Further, the products are preferably not removed from the product flow until they have been completely scanned and after the data generated thereby have been entirely processed in the detection device. Thus, the distance between said scan line and the centre of the blow nozzle of each of said compressed air valves is preferably larger than the distance travelled by the products during the time which is required to process the data generated by the detection device for the product concerned, in particular larger than 3 mm. Consequently, the distance between said scan line and the centre of the blow nozzle of each of said compressed air valves is advantageously larger than the largest diameter of the products to be sorted.
According to a variant of the preceding embodiment of the sorting machine according to the invention, it has a sorting zone which extends as of said scan line up to a sorting zone boundary line running parallel to said scan line.
This boundary line is determined by the line where the sum of the squares of the distance of the products' contact points up to this line is minimal at the time these products are situated at said line height. The contact points of the products at this line height are hereby situated at a distance from the latter which is smaller than the diameter D max of the largest products to be sorted or, preferably, smaller than the diameter d m i n of the smallest products to be sorted.

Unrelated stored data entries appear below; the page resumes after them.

-- ==== Sys2Proof/Machine/Streams.lean ====
section
/-! DEFINITION. Ingress streams and speculation: blocks and their states, admission, reruns, concealment, deadlines,
claims and the AES67 jitter buffer (06, 07). -/

namespace Sys2Proof.Machine

-- Context entries.

def ingRd (s : State) (c : Nat) (f : Fld) : Nat := s.rd (ingPage c) (ingFld f c)
def ingSet (s : State) (c : Nat) (f : Fld) (v : Nat) : State := s.setF (ingPage c) (ingFld f c) v
def ingBump (s : State) (c : Nat) (f : Fld) (n : Nat) : State := s.bumpBy (ingPage c) (ingFld f c) n
def ingBit (s : State) (c : Nat) (f : Fld) : Bool := ingGet s c f != 0

/-- Domain of an ingress context: its DOMAIN, or by its RATE. -/
def ingDom (s : State) (c : Nat) : Nat :=
  if ingKind s c = 0 then ingGet s c F.ing0W1Domain else ingGet s c F.ing1W3Rate

/-- The alignment group of an ingress context. -/
def ingGroup (s : State) (c : Nat) : Nat :=
  if ingKind s c = 0 then ingGet s c F.ing0W3Group else ingGet s c F.ing1W3Group

/-- The group has LOCKSTEP set (R184). -/
def lockstep (s : State) (g : Nat) : Bool :=
  g != 0 && (if g < 32 then (s.inForce pgStrg F.strgLockstepLoGrp.ofs).getLsbD g
    else (s.inForce pgStrg F.strgLockstepHiGrp.ofs).getLsbD (g - 32))

/-- The tick last begun at STRG: the current tick of a context. -/
def strgTick (s : State) : Nat := s.arch.began.get 0 pgStrg

/-- The accepted ingress contexts, in rising order. -/
def acceptedIng (s : State) : List Nat := (s.strm.ing.filter (fun e => e.2.accepted)).map (·.1)

/-- SPX serves admissions. -/
def spxOn (s : State) : Bool := s.running pgSpx && !s.resetting pgSpx

/-- A context runs cut-through (R174, R219, R222, R223). -/
def cutThrough (s : State) (c : Nat) : Bool :=
  (s.ing c).accepted && ingKind s c == 0 && ingBit s c F.ing0W0AshIn && decide (ingGet s c F.ing0W2Cdl ≤ 192)
    && spxOn s && s.actIs pgSpx F.spxCfgCutEn && (s.strm.holds.find c).isNone

-- Blocks (R198).

/-- The block of a channel in a due tick. -/
def blkAt (s : State) (c due ch : Nat) : BlockSt :=
  ((s.ing c).blocks.find? (fun b => b.due == due && b.chan == ch)).getD { due := due, chan := ch }

/-- A block stored. -/
def putBlk (s : State) (c : Nat) (b : BlockSt) : State :=
  s.setIng c (fun x => { x with
    blocks := x.blocks.filter (fun y => !(y.due == b.due && y.chan == b.chan)) ++ [b] })

/-- A block stands before the lattice as it is. -/
def present (s : State) (c : Nat) (b : BlockSt) : State :=
  let d : Blk := { tick := b.due, st := b.st, data := b.data }
  { (putBlk s c b) with lat := { s.lat with ins := s.lat.ins.put (ingStrip s c + b.chan) d } }

/-- A reservation of a tick returns to the ledgers of that tick (R216). -/
def giveBack (s : State) (tick : Nat) (resv : List (Nat × Nat)) : State :=
  if s.strm.ledgerTick = some tick then
    { s with strm := { s.strm with ledger := resv.foldl (fun l e => l.put e.1 (l.get 0 e.1 + e.2)) s.strm.ledger } }
  else s

/-- Cycles that a context's blocks hold reserved on a tile. -/
def heldCycles (s : State) (c t : Nat) : Nat :=
  (((s.ing c).blocks.flatMap (·.resv)).map (fun e => if e.1 = t then e.2 else 0)).sum

/-- The offending context of a refusal on a tile (R222). -/
def offender (s : State) (c t : Nat) : Nat :=
  let best := (acceptedIng s).foldl (fun b k => if heldCycles s b t < heldCycles s k t then k else b)
    ((acceptedIng s).headD c)
  if heldCycles s best t = 0 then c else best

/-- SPX refuses an admission, for want of cycles on a tile (R221, R222). -/
def refuse (s : State) (c t : Nat) : State :=
  let s := s.bump pgSpx F.spxCntRefusedCount
  if s.strm.refused then s
  else
    let k := offender s c t
    let s := { s with strm := { s.strm with refused := true, holdNext := some k } }
    let s := (s.setF pgSpx F.spxLastAbortTick (strgTick s % 65536)).setF pgSpx F.spxLastAbortCtx k
    raise (s.bump pgSpx F.spxCntAbortCount) pgSpx F.spxFltStreamAbort.lo (w32 k)

/-- Contexts held in store-and-forward, as SPX shows them. -/
def showHolds (s : State) : State :=
  let s := s.setF pgSpx F.spxStatHeld s.strm.holds.length
  (List.range 16).foldl (fun s w =>
    let m := ((s.strm.holds.filter (fun e => e.1 / 32 == w)).map (fun e => 2 ^ (e.1 % 32))).sum
    if s.rd pgSpx (F.spxSafMap.at 4 w) = m then s else s.setF pgSpx (F.spxSafMap.at 4 w) m) s

/-- A store-and-forward hold ends (R223). -/
def safRelease (s : State) (c : Nat) : State :=
  if (s.strm.holds.find c).isNone then s
  else eventF (showHolds { s with strm := { s.strm with holds := s.strm.holds.del c } }) pgSpx F.spxEvtSafExit

/-- A tick begins at SPX, with its boundary or with the first use that STRG makes of it in the tick, whichever comes
first: the lowest ledger left, the ledgers anew, holds that begin and end (R216, R222, R223). -/
def spxTick (s : State) (n : Nat) : State :=
  if (match s.strm.ledgerTick with | some m => decide (n ≤ m) | none => false) then s
  else
    let low := s.strm.ledger.foldl (fun (b : Nat × Nat) e => if e.2 < b.2 then e else b)
      (s.rd pgSpx F.spxLedgerMinTile, s.rd pgSpx F.spxLedgerMinCycles)
    let s := (s.setF pgSpx F.spxLedgerMinTile low.1).setF pgSpx F.spxLedgerMinCycles low.2
    let r := s.rd pgSpx F.spxReserveCycles
    let m := { s.strm with
      ledger := (List.range 48).map (fun t => (t, r)), ledgerTick := some n, refused := false, holdNext := none,
      safEnd := [], holds := s.strm.holds.map (fun (e : Nat × Nat) => (e.1, e.2 - 1)) }
    let ends := s.strm.safEnd
    let next := s.strm.holdNext
    let s := ends.foldl safRelease { s with strm := m }
    match next with
    | some c =>
      let s := { s with strm := { s.strm with holds := s.strm.holds.put c (s.rd pgSpx F.spxCfgHold) } }
      eventF (showHolds s) pgSpx F.spxEvtSafEnter
    | none => s

/-- SPX admits a block of a strip, or refuses it: its reservation, and the state (R216). -/
def admission (s : State) (c strip : Nat) : Option (List (Nat × Nat)) × State :=
  let s := spxTick s (strgTick s)
  let cost := s.strm.cones.get [] strip
  match cost.find? (fun e => decide (s.strm.ledger.get 0 e.1 < e.2)) with
  | some e => (none, refuse s c e.1)
  | none =>
    let l := cost.foldl (fun l e => SMap.put l e.1 (SMap.get 0 l e.1 - e.2)) s.strm.ledger
    (some cost, ({ s with strm := { s.strm with ledger := l } }).bump pgSpx F.spxCntAdmitCount)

According to the invention, said row of compressed air valves 8 is provided in the sorting zone between the scan line and the sorting zone boundary line. Since, in the sorting machine according to the invention, the removal device 7 is situated at a very short distance from the scan line 15, it is possible to provide a second removal device 19, as is shown in figure 4.
This second removal device 19 is positioned such that the distance S between said scan line 15 and the centre of the blow nozzle of each of the compressed air valves 8 of this second removal device 19 is smaller than the quadruple of the largest diameter D max of the products to be sorted, increase with
200 mm. The distance X between the centre of the blow nozzles of said second removal device 19 and each of the products in the product flow is hereby smaller than the largest diameter D max of the products to be sorted.
Consequently, in such a sorting machine with two removal devices 7 and 19, it is possible to split a product flow in three fractions. A first fraction consists then for example of undesired products 11, whereas a second and a third fraction contain desired products 10. The desired products in this second and third fraction may then be sorted for example on colour, ripeness, moisture content, etc. Naturally, in a sorting machine according to the invention, it is also possible to scan the product flow with several beams of light, such that it may have two or more scan lines. In that case, said distance Y or S is determined as of the lower scan line on the basis of which the products are scanned so as to remove them from the product flow with the removal device concerned. Further, said detection device 12 preferably contains at least one laser source for generating a laser beam which forms said beam of light 5. Thus, the detection device 12 also contains means for moving the laser beam according to said scan line over the product flow.
Although the detection zone 4, and consequently said scan line 15, preferably extends under the lower edge 14 of the distributing surface 3 such that the products move in free fall through the detection zone, it is also possible for the products to be scanned by said beam of light while they are still on the distributing surface. In that case, said distance Y and said distance S are measured as of the lower edge 14 of the distributing surface 3.